▼

-- ==== Sys2Proof/Laws/KeepRegSys.lean ====
section
/-! SUPPORT. What the operations of Machine/RegSys.lean leave alone. -/

namespace Sys2Proof.Machine
open Sys2Proof

/-- A write keeps what lies outside `m`. -/
def WrF (m : Nat) (w : Wr) : Prop := ∀ v d0 d, Frame m d0 d → Frame m d0 (w v d)

theorem WrF.app {m v : Nat} {d0 d : Dev} {w : Wr} (hw : WrF m w) (h : Frame m d0 d) : Frame m d0 (w v d) := hw v d0 d h

theorem wrNone_frame (y0 : Nat) (y1 : Dev) : Frame 0 y1 (wrNone y0 y1) := by
  unfold wrNone
  exact (Frame.refl _ _)

theorem ksWrite_frame (off : Nat) (y1 : Nat) (y2 : Dev) : Frame 4096 y2 (ksWrite off y1 y2) := by
  unfold ksWrite
  refine WrF.app ?_ ?_
  · split
    · intro _ _ _ h1000
      refine Frame.step ?_ (onPort_frame _ _ _) rfl
      exact h1000
    · intro _ _ _ h1000
      refine Frame.step ?_ (wrNone_frame _ _) rfl
      exact h1000
  · exact (Frame.refl _ _)

theorem domWrite_frame (k : Fin 49) (y1 : Nat) (y2 : Dev) : Frame 16777216 y2 (domWrite k y1 y2) := by
  unfold domWrite
  refine Frame.ite ?_ ?_
  · exact (Frame.refl _ _)
  · refine Frame.step ?_ (keepWake_frame _ _) rfl
    refine Frame.step ?_ (onDom_frame _ _ _) rfl
    exact (Frame.refl _ _)

theorem pmuWrite_frame (off : Nat) (y1 : Nat) (y2 : Dev) : Frame 50398208 y2 (pmuWrite off y1 y2) := by
  unfold pmuWrite
  refine WrF.app ?_ ?_
  · split
    · intro _ _ _ h1000
      refine Frame.step ?_ (Dev.onPmu_frame _ _) rfl
      exact h1000
    · intro _ _ _ h1000
      refine Frame.step ?_ (Dev.onTh_frame _ _) rfl
      exact h1000
    · intro _ _ _ h1000
      refine Frame.step ?_ (Dev.onStp_frame _ _) rfl
      exact h1000
    · intro _ _ _ h1000
      refine Frame.step ?_ (Dev.onStp_frame _ _) rfl
      exact h1000
    · intro _ _ _ h1000
      refine Frame.step ?_ (Dev.onStp_frame _ _) rfl
      exact h1000
    · intro _ _ _ h1000
      refine Frame.step ?_ (Dev.onNvm_frame _ _) rfl
      exact h1000
    · intro _ _ _ h1000
      refine WrF.app ?_ ?_
      · split
        · intro _ _ _ h1001
          refine Frame.step ?_ (domWrite_frame _ _ _) rfl
          exact h1001
        · intro _ _ _ h1001
          refine Frame.step ?_ (wrNone_frame _ _) rfl
          exact h1001
      · exact h1000
  · exact (Frame.refl _ _)

theorem uhfCtlWrite_frame (y0 : Nat) (y1 : Dev) : Frame 23341057 y1 (uhfCtlWrite y0 y1) := by
  unfold uhfCtlWrite
  refine Frame.ite ?_ ?_
  · refine Frame.ite ?_ ?_
    · refine Frame.step ?_ (hopTo_frame _ _) rfl
      refine Frame.ite ?_ ?_
      · refine Frame.ite ?_ ?_
        · exact (Frame.refl _ _)
        · refine Frame.step ?_ (txkillWrite_frame _ _) rfl
          exact (Frame.refl _ _)
      · refine Frame.step ?_ (acfgTo_frame _ _) rfl
        refine Frame.ite ?_ ?_
        · exact (Frame.refl _ _)
        · refine Frame.step ?_ (txkillWrite_frame _ _) rfl
          exact (Frame.refl _ _)
    · refine Frame.step ?_ (Dev.onUhf_frame _ _) rfl
      refine Frame.ite ?_ ?_
      · refine Frame.ite ?_ ?_
        · exact (Frame.refl _ _)
        · refine Frame.step ?_ (txkillWrite_frame _ _) rfl
          exact (Frame.refl _ _)
      · refine Frame.step ?_ (acfgTo_frame _ _) rfl
        refine Frame.ite ?_ ?_
        · exact (Frame.refl _ _)
        · refine Frame.step ?_ (txkillWrite_frame _ _) rfl
          exact (Frame.refl _ _)
  · refine Frame.step ?_ (carrierWrite_frame _ _) rfl
    refine Frame.ite ?_ ?_
    · refine Frame.step ?_ (hopTo_frame _ _) rfl
      refine Frame.ite ?_ ?_
      · refine Frame.ite ?_ ?_
        · exact (Frame.refl _ _)
        · refine Frame.step ?_ (txkillWrite_frame _ _) rfl
          exact (Frame.refl _ _)
      · refine Frame.step ?_ (acfgTo_frame _ _) rfl
        refine Frame.ite ?_ ?_
        · exact (Frame.refl _ _)
        · refine Frame.step ?_ (txkillWrite_frame _ _) rfl
          exact (Frame.refl _ _)
    · refine Frame.step ?_ (Dev.onUhf_frame _ _) rfl
      refine Frame.ite ?_ ?_
      · refine Frame.ite ?_ ?_
        · exact (Frame.refl _ _)
        · refine Frame.step ?_ (txkillWrite_frame _ _) rfl
          exact (Frame.refl _ _)
      · refine Frame.step ?_ (acfgTo_frame _ _) rfl
        refine Frame.ite ?_ ?_
        · exact (Frame.refl _ _)
        · refine Frame.step ?_ (txkillWrite_frame _ _) rfl
          exact (Frame.refl _ _)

▲

* [Assignment] Everything in the listing should be set down again exactly.

* [Output of the exercise]
-- ==== Sys2Proof/Laws/KeepRegSys.lean ====
section
/-! SUPPORT. What the operations of Machine/RegSys.lean leave alone. -/

namespace Sys2Proof.Machine
open Sys2Proof

/-- A write keeps what lies outside `m`. -/
def WrF (m : Nat) (w : Wr) : Prop := ∀ v d0 d, Frame m d0 d → Frame m d0 (w v d)

theorem WrF.app {m v : Nat} {d0 d : Dev} {w : Wr} (hw : WrF m w) (h : Frame m d0 d) : Frame m d0 (w v d) := hw v d0 d h

theorem wrNone_frame (y0 : Nat) (y1 : Dev) : Frame 0 y1 (wrNone y0 y1) := by
  unfold wrNone
  exact (Frame.refl _ _)

theorem ksWrite_frame (off : Nat) (y1 : Nat) (y2 : Dev) : Frame 4096 y2 (ksWrite off y1 y2) := by
  unfold ksWrite
  refine WrF.app ?_ ?_
  · split
    · intro _ _ _ h1000
      refine Frame.step ?_ (onPort_frame _ _ _) rfl
      exact h1000
    · intro _ _ _ h1000
      refine Frame.step ?_ (wrNone_frame _ _) rfl
      exact h1000
  · exact (Frame.refl _ _)

theorem domWrite_frame (k : Fin 49) (y1 : Nat) (y2 : Dev) : Frame 16777216 y2 (domWrite k y1 y2) := by
  unfold domWrite
  refine Frame.ite ?_ ?_
  · exact (Frame.refl _ _)
  · refine Frame.step ?_ (keepWake_frame _ _) rfl
    refine Frame.step ?_ (onDom_frame _ _ _) rfl
    exact (Frame.refl _ _)

theorem pmuWrite_frame (off : Nat) (y1 : Nat) (y2 : Dev) : Frame 50398208 y2 (pmuWrite off y1 y2) := by
  unfold pmuWrite
  refine WrF.app ?_ ?_
  · split
    · intro _ _ _ h1000
      refine Frame.step ?_ (Dev.onPmu_frame _ _) rfl
      exact h1000
    · intro _ _ _ h1000
      refine Frame.step ?_ (Dev.onTh_frame _ _) rfl
      exact h1000
    · intro _ _ _ h1000
      refine Frame.step ?_ (Dev.onStp_frame _ _) rfl
      exact h1000
    · intro _ _ _ h1000
      refine Frame.step ?_ (Dev.onStp_frame _ _) rfl
      exact h1000
    · intro _ _ _ h1000
      refine Frame.step ?_ (Dev.onStp_frame _ _) rfl
      exact h1000
    · intro _ _ _ h1000
      refine Frame.step ?_ (Dev.onNvm_frame _ _) rfl
      exact h1000
    · intro _ _ _ h1000
      refine WrF.app ?_ ?_
      · split
        · intro _ _ _ h1001
          refine Frame.step ?_ (domWrite_frame _ _ _) rfl
          exact h1001
        · intro _ _ _ h1001
          refine Frame.step ?_ (wrNone_frame _ _) rfl
          exact h1001
      · exact h1000
  · exact (Frame.refl _ _)

theorem uhfCtlWrite_frame (y0 : Nat) (y1 : Dev) : Frame 23341057 y1 (uhfCtlWrite y0 y1) := by
  unfold uhfCtlWrite
  refine Frame.ite ?_ ?_
  · refine Frame.ite ?_ ?_
    · refine Frame.step ?_ (hopTo_frame _ _) rfl
      refine Frame.ite ?_ ?_
      · refine Frame.ite ?_ ?_
        · exact (Frame.refl _ _)
        · refine Frame.step ?_ (txkillWrite_frame _ _) rfl
          exact (Frame.refl _ _)
      · refine Frame.step ?_ (acfgTo_frame _ _) rfl
        refine Frame.ite ?_ ?_
        · exact (Frame.refl _ _)
        · refine Frame.step ?_ (txkillWrite_frame _ _) rfl
          exact (Frame.refl _ _)
    · refine Frame.step ?_ (Dev.onUhf_frame _ _) rfl
      refine Frame.ite ?_ ?_
      · refine Frame.ite ?_ ?_
        · exact (Frame.refl _ _)
        · refine Frame.step ?_ (txkillWrite_frame _ _) rfl
          exact (Frame.refl _ _)
      · refine Frame.step ?_ (acfgTo_frame _ _) rfl
        refine Frame.ite ?_ ?_
        · exact (Frame.refl _ _)
        · refine Frame.step ?_ (txkillWrite_frame _ _) rfl
          exact (Frame.refl _ _)
  · refine Frame.step ?_ (carrierWrite_frame _ _) rfl
    refine Frame.ite ?_ ?_
    · refine Frame.step ?_ (hopTo_frame _ _) rfl
      refine Frame.ite ?_ ?_
      · refine Frame.ite ?_ ?_
        · exact (Frame.refl _ _)
        · refine Frame.step ?_ (txkillWrite_frame _ _) rfl
          exact (Frame.refl _ _)
      · refine Frame.step ?_ (acfgTo_frame _ _) rfl
        refine Frame.ite ?_ ?_
        · exact (Frame.refl _ _)
        · refine Frame.step ?_ (txkillWrite_frame _ _) rfl
          exact (Frame.refl _ _)
    · refine Frame.step ?_ (Dev.onUhf_frame _ _) rfl
      refine Frame.ite ?_ ?_
      · refine Frame.ite ?_ ?_
        · exact (Frame.refl _ _)
        · refine Frame.step ?_ (txkillWrite_frame _ _) rfl
          exact (Frame.refl _ _)
      · refine Frame.step ?_ (acfgTo_frame _ _) rfl
        refine Frame.ite ?_ ?_
        · exact (Frame.refl _ _)
        · refine Frame.step ?_ (txkillWrite_frame _ _) rfl
          exact (Frame.refl _ _)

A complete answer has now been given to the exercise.